This documentation refers to pod2indexed_html version 1.0

=head1 SYNOPSIS

pod2indexed_html [--dump] [--help] [--outfile file] [--scratch] [--verbose] [POD file ...]

In much the same way as pod2html, 
pod2indexed_html converts POD (.pm, .pl or .pod) files to HTML.
However, pod2indexed_html also indexes them. That is, a page of links is created
to allow the individual pages to be accessed easily.
The state of the HTML with respect to the POD is tracked, and re-conversion
is avoided if unnecessary.
    
If path(s) are specified on the command line, indexing is skipped,
and conversion takes place directly.  /foo/bar/test.pm => ./test.pm.html

The POD file may be specified as "-", in which case input is taken from STDIN.

=head1 REQUIRED ARGUMENTS

There are none. However, consult the "Static configuration" section at the beginning
of the script to make sure that you like the choices.

=head1 OPTIONS

=over 4

=item --dump     - Dump F<.html_track>, F<.index_track> and F<.nopod_track>, then exit.

This also provides a list of all links having the same tag.

=item --help     - Print this and exit.

=item --outfile  - File name to use when converting from STDIN. Defaults to STDIN.html.

=item --scratch  - Rebuild the persistent files, which re-creates all HTML.

=item --verbose  - Babble.

=back

=head1 READ ME

See DESCRIPTION.

=head1 DESCRIPTION

pod2indexed_html locates all the Perl modules in your distribution that have 
documentation in POD format, converts it to 
HTML and makes an index page.
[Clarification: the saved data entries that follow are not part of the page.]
-- ==== Sys2Proof/Machine/Flags.lean ====
section
/-! DEFINITION. The flag values that instructions write to VF, always 0x00 or 0x01 (R22): carry of 8XY4, no-borrow of
8XY5 and 8XY7, the bit shifted out of 8XY6 and 8XYE, the collision of DXYN. -/

namespace Sys2Proof.Machine

/-- A flag as the byte written to VF (R22). -/
def flagByte (b : Bool) : Byte := if b then 0x01 else 0x00

/-- Carry out: 1 exactly when `x + y > 255` (R146, R152). -/
def carryFlag (x y : Byte) : Byte := flagByte (decide (x.toNat + y.toNat > 255))

/-- No borrow: 1 exactly when the minuend is at least the subtrahend (R147, R149, R152). -/
def noBorrowFlag (minuend subtrahend : Byte) : Byte := flagByte (decide (minuend.toNat ≥ subtrahend.toNat))

/-- `vx & 1`, the bit 8XY6 shifts out (R148). -/
def lowBitFlag (x : Byte) : Byte := x &&& 1

/-- `(vx >> 7) & 1`, the bit 8XYE shifts out (R150). -/
def highBitFlag (x : Byte) : Byte := (x >>> 7) &&& 1

/-- Result first, flag last: the write order of 8XY4 (R23, R146; log entry 12). -/
def State.writeResultThenFlag (s : State) (x : Reg) (result flag : Byte) : State :=
  (s.writeV x result).writeV Reg.vf flag

/-- Flag first, result last: the write order of 8XY5, 8XY6, 8XY7 and 8XYE (R23, R147 to R150; log entry 12). -/
def State.writeFlagThenResult (s : State) (x : Reg) (result flag : Byte) : State :=
  (s.writeV Reg.vf flag).writeV x result

end Sys2Proof.Machine
end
Links are rendered so as to refer 
to the appropriate pages.

The principal advantage of pod2indexed_html is that it uses a persistent
database of module creation times
so that once its been run for the first time, subsequent
executions are relatively quick, depending of course
on what has been changed.
pod2indexed_html notices both new modules and updates.
This indexing is performed for all converted files; in particular,
those specified on the command line.

The generated HTML index is flat, organized to look like a module hierarchy.
For example,
F</some/path/DBI/Const/GetInfo/ANSI.pm> goes to
F</another/path/DBI/Cons/GetInfo/ANSI.html>,
and is indexed under F<Const::GetInfo::Ansi>.
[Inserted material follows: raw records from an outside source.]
-- ==== Sys2Proof/Machine/Index.lean ====
section
/-! DEFINITION. Index register and memory transfer instructions (spec/42_index_memory.md). -/

namespace Sys2Proof.Machine

/-- ANNN (R160). -/
def execMviI (nnn : BitVec 12) (s : State) : Host.Outcome State Fault Refusal :=
  .next { s with i := zextAddr nnn }

/-- FX1E (R161): the one instruction that reduces `I` itself; no overflow flag. -/
def execAdiI (x : Reg) (s : State) : Host.Outcome State Fault Refusal :=
  .next { s with i := sumMod4096 s.i (s.readV x) }

/-- FX29 (R162). -/
def execSpritechar (x : Reg) (s : State) : Host.Outcome State Fault Refusal :=
  .next { s with i := glyphAddr (s.readV x) }

/-- FX33 (R163): hundreds at `I`, tens at `I + 1`, units at `I + 2`. -/
def execBcd (x : Reg) (s : State) : Host.Outcome State Fault Refusal :=
  .next (s.writeBytes s.i (bcdDigits (s.readV x)))

/-- The loop of FX55: "for i in 0..=X: memory[I+i] = Vi" (R164). -/
def State.storeBlock (s : State) (x : Reg) : State :=
  (regsUpTo x).foldl (fun t j => t.writeByte (s.indexed j.val) (s.readV j)) s

/-- The loop of FX65: "for i in 0..=X: Vi = memory[I+i]" (R165). -/
def State.loadBlock (s : State) (x : Reg) : State :=
  (regsUpTo x).foldl (fun t j => t.writeV j (s.readByte (s.indexed j.val))) s

/-- FX55 (R164) at `Q_LOADSTORE_INC_I = 1`: ends with `I <- I + X + 1`; any other setting is refused (R8). -/
def execStorem (x : Reg) (s : State) : Host.Outcome State Fault Refusal :=
  atDefault s.quirks.loadStoreIncI { s.storeBlock x with i := s.indexAfterBlock x }

/-- FX65 (R165) at `Q_LOADSTORE_INC_I = 1`: ends with `I <- I + X + 1`; any other setting is refused (R8). -/
def execLoadm (x : Reg) (s : State) : Host.Outcome State Fault Refusal :=
  atDefault s.quirks.loadStoreIncI { s.loadBlock x with i := s.indexAfterBlock x }

end Sys2Proof.Machine
end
HTML display is controlled by a style sheet, F<.doc.css>
in the document root directory, or, if you're converting documents on the
command line, embedded in the generated HTML file.


=head1 ENVIRONMENT

$ENV{HOME} is used in debug mode.

=head1 DEPENDENCIES

This script requires the following modules:
L<Carp>,
L<Config>,
L<English>,
L<File::Basename>,
L<File::Find>,
L<File::Path>,
L<File::Slurp>,
L<File::Spec>,
L<File::Spec::Unix>,
L<GDBM_File>,
L<Getopt::Auto>,
L<HTML::EasyTags>,
L<IO::File>,
L<IO::Handle>,
L<MIME::Base64>,
L<Pod::HtmlEasy>,
L<Readonly>,
L<Regexp::Common>,
L<Storable>

It also requires Perl 5.8.0, but should run under earlier version with only
minor modifications.  Required modules willing, of course.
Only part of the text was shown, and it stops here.